Section 823 governs the registration of entities that manufacture, distribute, and dispense controlled substances. It requires the Attorney General to register such an entity after making a "determination" that doing so would be consistent with the public interest (or prohibits registration after a "determination" that doing so would be inconsistent with the public interest). Section 824 provides that, as with revocation and suspension of registration, the Attorney General cannot deny registration without offering the opportunity for proceedings conducted in accordance with the APA.

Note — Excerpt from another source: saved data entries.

/-- The candidate matches each of the last SYNCWIN ratios (R199). -/
def WheelCfg.candMatches (c : WheelCfg) (hist : List (Nat × Nat)) (d : Dir) (j : Nat) : Bool :=
  (List.range c.syncWin).all (fun k =>
    match hist[k]?, hist[k + 1]? with
    | some (pj, _), some (pk, _) => ratioPass c.syncTol pj (c.candWidth d j k) pk (c.candWidth d j (k + 1))
    | _, _ => false)

/-- The candidates of the match test: every tooth of repetition 0, forward, and for WIDTH in reverse too (R199). -/
def WheelCfg.candidates (c : WheelCfg) : List (Dir × Nat) :=
  let n := if c.repeats = 0 then c.teeth else c.teeth / c.repeats
  let fwd := (List.range n).map (fun j => (Dir.forward, j))
  if c.dirSrc = 2 then fwd ++ (List.range n).map (fun j => (Dir.reverse, j)) else fwd

/-- The unique matching candidate, once SYNCWIN + 1 periods exist (R199). -/
def WheelCfg.matchTest (c : WheelCfg) (hist : List (Nat × Nat)) : Option (Dir × Nat) :=
  if hist.length < c.syncWin + 1 then none
  else match c.candidates.filter (fun p => c.candMatches hist p.1 p.2) with
    | [p] => some p
    | _ => none

/-! ### Interpolation arithmetic (R227, R228) -/

/-- T, beta and whether the beta clamp acted, from the three latest periods and their widths, newest first (R227). -/
def interpolate (active : Interp) (accMax wn : Nat) : List (Nat × Nat) → Nat × Int × Bool
  | (p3, w3) :: rest =>
    let pl := Nat.min (if w3 = 0 then 0 else p3 * wn / w3) 0xFFFFFFFF
    match active, rest with
    | .accel, (p2, w2) :: (p1, w1) :: _ =>
      let v1 : Int := Int.ofNat (w1 * 2 ^ 32 / p1)
      let v2 : Int := Int.ofNat (w2 * 2 ^ 32 / p2)
      let v3 : Int := Int.ofNat (w3 * 2 ^ 32 / p3)
      let g12 := clampInt (-65536) 65536 (divTrunc ((v2 - v1) * 65536) v2)
      let g23 := clampInt (-65536) 65536 (divTrunc ((v3 - v2) * 65536) v3)
      let h := clampInt (-32767) 32767 (divTrunc (g12 * p3) ((p1 + p2 : Nat) : Int) + divTrunc (g23 * p3) ((p2 + p3 : Nat) : Int))
      let m0 := 65536 + divTrunc h 2
      let t0 := divTrunc ((pl : Int) * 65536) m0
      let u := clampInt 0 0xFFFFF (divTrunc (t0 * 65536) p3)
      let m1 := clampInt 32768 131072 (65536 + divTrunc (h * (65536 + u)) 131072)
      let t := Nat.min (pl * 65536 / m1.toNat) 0xFFFFFFFF
      let tq := clampInt 0 0xFFFFF (divTrunc ((t : Int) * 65536) p3)
      let b := divTrunc (h * tq) (2 * m1)
      let bc := clampInt (-(accMax : Int)) accMax b
      (t, bc, decide (bc ≠ b))
    | _, _ => (pl, 0, false)
  | [] => (0, 0, false)

/-- The interpolated offset at `tau` cycles after the edge (R228). -/
def offsetAt (pred : Nat) (beta : Int) (wn tau : Nat) : Nat :=
  let f := if pred = 0 then 0xFFFFFFFF else Nat.min (tau * 2 ^ 32 / pred) 0xFFFFFFFF
  let ff : Nat := f * (2 ^ 32 - f) / 2 ^ 32
  let corr := divTrunc (beta * Int.ofNat ff) 65536
  let fc := clampInt 0 0xFFFFFFFF ((f : Int) - corr)
  Nat.min (wn * fc.toNat / 2 ^ 32) (wn - 1)

/-- The tracker interpolates: it is neither in HOLD nor without an angle (R223, R226). -/
def WheelSt.angleOk (w : WheelSt) : Bool := w.sync == .provisional || w.sync == .locked || w.sync == .coast

/-- The offset since the last counted edge at time `now` (R222, R228). -/
def WheelSt.offset (w : WheelSt) (now : Nat) : Nat :=
  if w.angleOk && w.active != .hold then offsetAt w.pred w.beta w.wnext (now - w.tLast) else 0

/-- Turns times 2^22 plus the reported position at time `now` (R221, R222, R230). -/
def WheelSt.linNow (w : WheelSt) (now : Nat) : Int :=
  if w.dir = .reverse then w.lin - (w.offset now : Int) else w.lin + (w.offset now : Int)

/-- The angle word at time `now` (R221). -/
def WheelSt.angleWord (w : WheelSt) (now : Nat) : Word := wordOfInt (w.linNow now)

/-- The reported position at time `now`. -/
def WheelSt.position (w : WheelSt) (now : Nat) : Nat := wrapInt 22 (w.linNow now)

/-- ANG_Wn_REVCNT at time `now` (R221). -/
def WheelSt.revCnt (w : WheelSt) (now : Nat) : Int := Int.fdiv (w.linNow now) revFrets

/-! ### Speed and acceleration (R204, R206, R231) -/

/-- The unsigned speed of a period (R204). -/
def speedOf (w p : Nat) : Int := Int.ofNat (Nat.min (if p = 0 then 0 else w * 6000000 / p) 0x7FFFFFFF)

/-- A speed with the sign of the direction (R204). -/
def signedSpeed (d : Dir) (v : Int) : Int := if d = .reverse then -v else v

/-- The speed the register shows at time `now`: in COAST the lower of the last value and the overdue bound (R206). -/
def WheelSt.speedNow (w : WheelSt) (now : Nat) : Int :=
  if w.sync = .coast then
    let bound := speedOf w.wnext (now - w.tLast)
    if w.speed < 0 then (if -w.speed < bound then w.speed else -bound)
    else (if w.speed < bound then w.speed else bound)
  else w.speed

/-- ANG_Wn_ACCEL at an edge, from two speeds and two periods (R231). -/
def accelOf (s3 s2 : Int) (p3 p2 : Nat) : Int :=
  clampInt (-0x7FFFFFFF) 0x7FFFFFFF (divTrunc ((s3 - s2) * 768000000) ((p2 + p3 : Nat) : Int))

/-! ### The tracker at an edge (R195 to R207) -/

/-- What a transition did to the tracker. -/
structure EdgeReport where
  /-- A counted edge, as timers and phase channels see it (R213). -/
  counted : Bool := false
  /-- The edge is a reversal tooth. -/
  reversal : Bool := false
  /-- Additions to ANG_Wn_NOISE.NOISE and RATE, and to ANG_Wn_LOSS.MISS, LOST and COAST. -/
  noise : Bool := false
  rate : Bool := false
  missed : Bool := false
  lostLock : Bool := false
  /-- ANG_Wn_FAULT.NOMATCH is set. -/
  noMatch : Bool := false
  /-- The beta clamp acted. -/
  clamped : Bool := false
deriving DecidableEq, Repr

/-- The tracker in SEEK with its history restarted at an edge at time `t`, which is its first edge in SEEK (R196). -/
def WheelSt.toSeek (w : WheelSt) (now t : Nat) : WheelSt :=
  { w with
    lin := if w.angleOk then w.linNow now else w.lin
    sync := .seek, hasEdge := true, tLast := t, hist := [], seekEdges := 1, confirm := 0, miss := 0, uncheck := 0
    valid := 0, active := .hold, pred := 0, beta := 0, accel := 0, dirPend := false
    badSince := if w.sync = .seek ∨ w.sync = .provisional ∨ w.sync = .lost then w.badSince else now }

/-- The tracker gone SILENT: no history, speed 0, STANDSTILL (R196, R205, R218). SETTLING and REVERSAL last until the edge at which their
rules clear them (R200, R203), and DIR of a WIDTH wheel stays (R201, log entry 114). A wheel that rests already keeps the time since which
it rests, so that a self-test abandoned and queued again may start at once (DESIGN CHOICE, log entry 140). -/
def WheelSt.toSilent (w : WheelSt) (now : Nat) : WheelSt :=
  { w with
    lin := if w.angleOk then w.linNow now else w.lin
    sync := .silent, hasEdge := false, hist := [], seekEdges := 0, confirm := 0, miss := 0, uncheck := 0
    valid := 0, active := .hold, pred := 0, beta := 0, accel := 0, speed := 0, standstill := true, coarse := false
    dirPend := false
    restSince := if w.standstill then w.restSince else now }

/-- The interpolation chosen at an edge for the coming tooth (R226). -/
def chooseInterp (valid : Nat) (accelMode : Bool) : Interp :=
  if valid = 0 then .hold else if valid < 3 then .plain else if accelMode then .accel else .plain

/-- The close of a counted edge: the coming tooth's width and prediction, the flags that run out, and the edge count
(R200, R203, R226, R227). -/
def WheelSt.closeEdge (c : WheelCfg) (w : WheelSt) (t : Nat) : WheelSt × Bool :=
  let act := if w.angleOk then chooseInterp w.valid c.accelMode else .hold
  let wn := c.running w.dir w.tooth
  let r := if act = .hold then (0, (0 : Int), false) else interpolate act c.accMax wn w.hist
  ({ w with
      active := act, wnext := wn, pred := r.1, beta := r.2.1, tLast := t, hasEdge := true, standstill := false
      hist := w.hist.take 17, edgeAng := wordOfInt w.lin, edges := w.edges + 1 }, r.2.2)

/-- A counted edge moves the position on by the width just covered (R222, R229). -/
def WheelSt.advance (c : WheelCfg) (w : WheelSt) : WheelSt :=
  let nt := c.nextTooth w.dir w.tooth
  { w with
    tooth := nt
    lin := if w.dir = .reverse then w.lin - (c.width nt : Int) else w.lin + (c.width w.tooth : Int) }

/-- The width that the period ending at the expected tooth covers. -/
def WheelSt.expectWidth (c : WheelCfg) (w : WheelSt) : Nat := c.running w.dir w.tooth

/-- Speed, COARSE and acceleration after a period `p` over width `wd`, VCOUNT already set (R204, R205, R231). -/
def WheelSt.measure (w : WheelSt) (p wd : Nat) (coarse : Bool) : WheelSt :=
  let v := signedSpeed w.dir (speedOf wd p)
  let p2 := match w.hist with
    | _ :: (q, _) :: _ => q
    | _ => 0
  { w with
    speed := v, coarse := coarse
    accel := if 2 ≤ w.valid ∧ p2 ≠ 0 then accelOf v w.speed p p2 else 0 }

/-- An edge in SEEK that does not restart the history (R196, R199). -/
def WheelSt.seekEdge (c : WheelCfg) (w : WheelSt) (now t p : Nat) : WheelSt × EdgeReport :=
  let hist := ((p, c.avgWidth) :: w.hist).take 17
  match c.matchTest hist with
  | some (d, j) =>
    let wd := c.candWidth d j 0
    let dir := if c.dirSrc = 2 then d else w.dir
    let pos : Int := ((c.angle j : Int) - (c.capo : Int)) % (revFrets : Int)
    let w1 := { w with
      sync := .provisional, tooth := j, dir := dir, hist := [(p, wd)], confirm := 0, miss := 0, uncheck := 0, valid := 1
      zeroArb := decide (1 < c.repeats), seekEdges := 0, sinceAnchor := 0, anchor := j
      lin := Int.fdiv w.lin revFrets * revFrets + pos }
    let r := (w1.measure p wd false).closeEdge c t
    (r.1, { counted := true, clamped := r.2 })
  | none =>
    let w1 := { w with hist := hist, seekEdges := w.seekEdges + 1, valid := 0 }
    let w2 := (w1.measure p c.avgWidth true)
    if w1.seekEdges < 2 * c.teeth + c.syncWin + 1 then
      let r := w2.closeEdge c t
      (r.1, { counted := true })
    else
      let r := ({ w2 with sync := .lost, hist := [] }).closeEdge c t
      ({ r.1 with badSince := if w.sync = .seek then w.badSince else now }, { counted := true, noMatch := true })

Accordingly, the key statutory terms in § 877 — "final determinations, findings, and conclusions" — are tied to other specific statutory provisions that establish formal procedures that provide an opportunity to develop a record of agency decision-making and an opportunity for judicial review of that record. The Raber letter to plaintiff Novelty does not fit into any of those categories, and there has been no opportunity for Novelty to develop a record before the agency.
Applicable case law on the jurisdictional reach of § 877 is sparse and in conflict, but the most persuasive view is that § 877 does not apply where there has been no formal finding, conclusion, or determination based on a record that provides a meaningful basis for judicial review. In Oregon v. Ashcroft, 192 F. Supp. 2d 1077, 1078-79 (D. Or. 2002), aff'd in part and reversed in relevant part, 368 F.3d 1118 (9th Cir. 2004), aff'd on merits, Gonzales v. Oregon, 546 U.S. ___, 126 S.Ct. 904 (2006), the district court considered whether an Attorney General directive stating that "prescribing, dispensing, or administering federally controlled substances" to assist an individual's suicide violated the CSA exceeded the scope of his power delegated by the CSA. The district court first considered whether the directive amounted to the kind of determination, finding, or conclusion of the Attorney General that, under § 877, placed jurisdiction of the challenge solely in a Court of Appeals.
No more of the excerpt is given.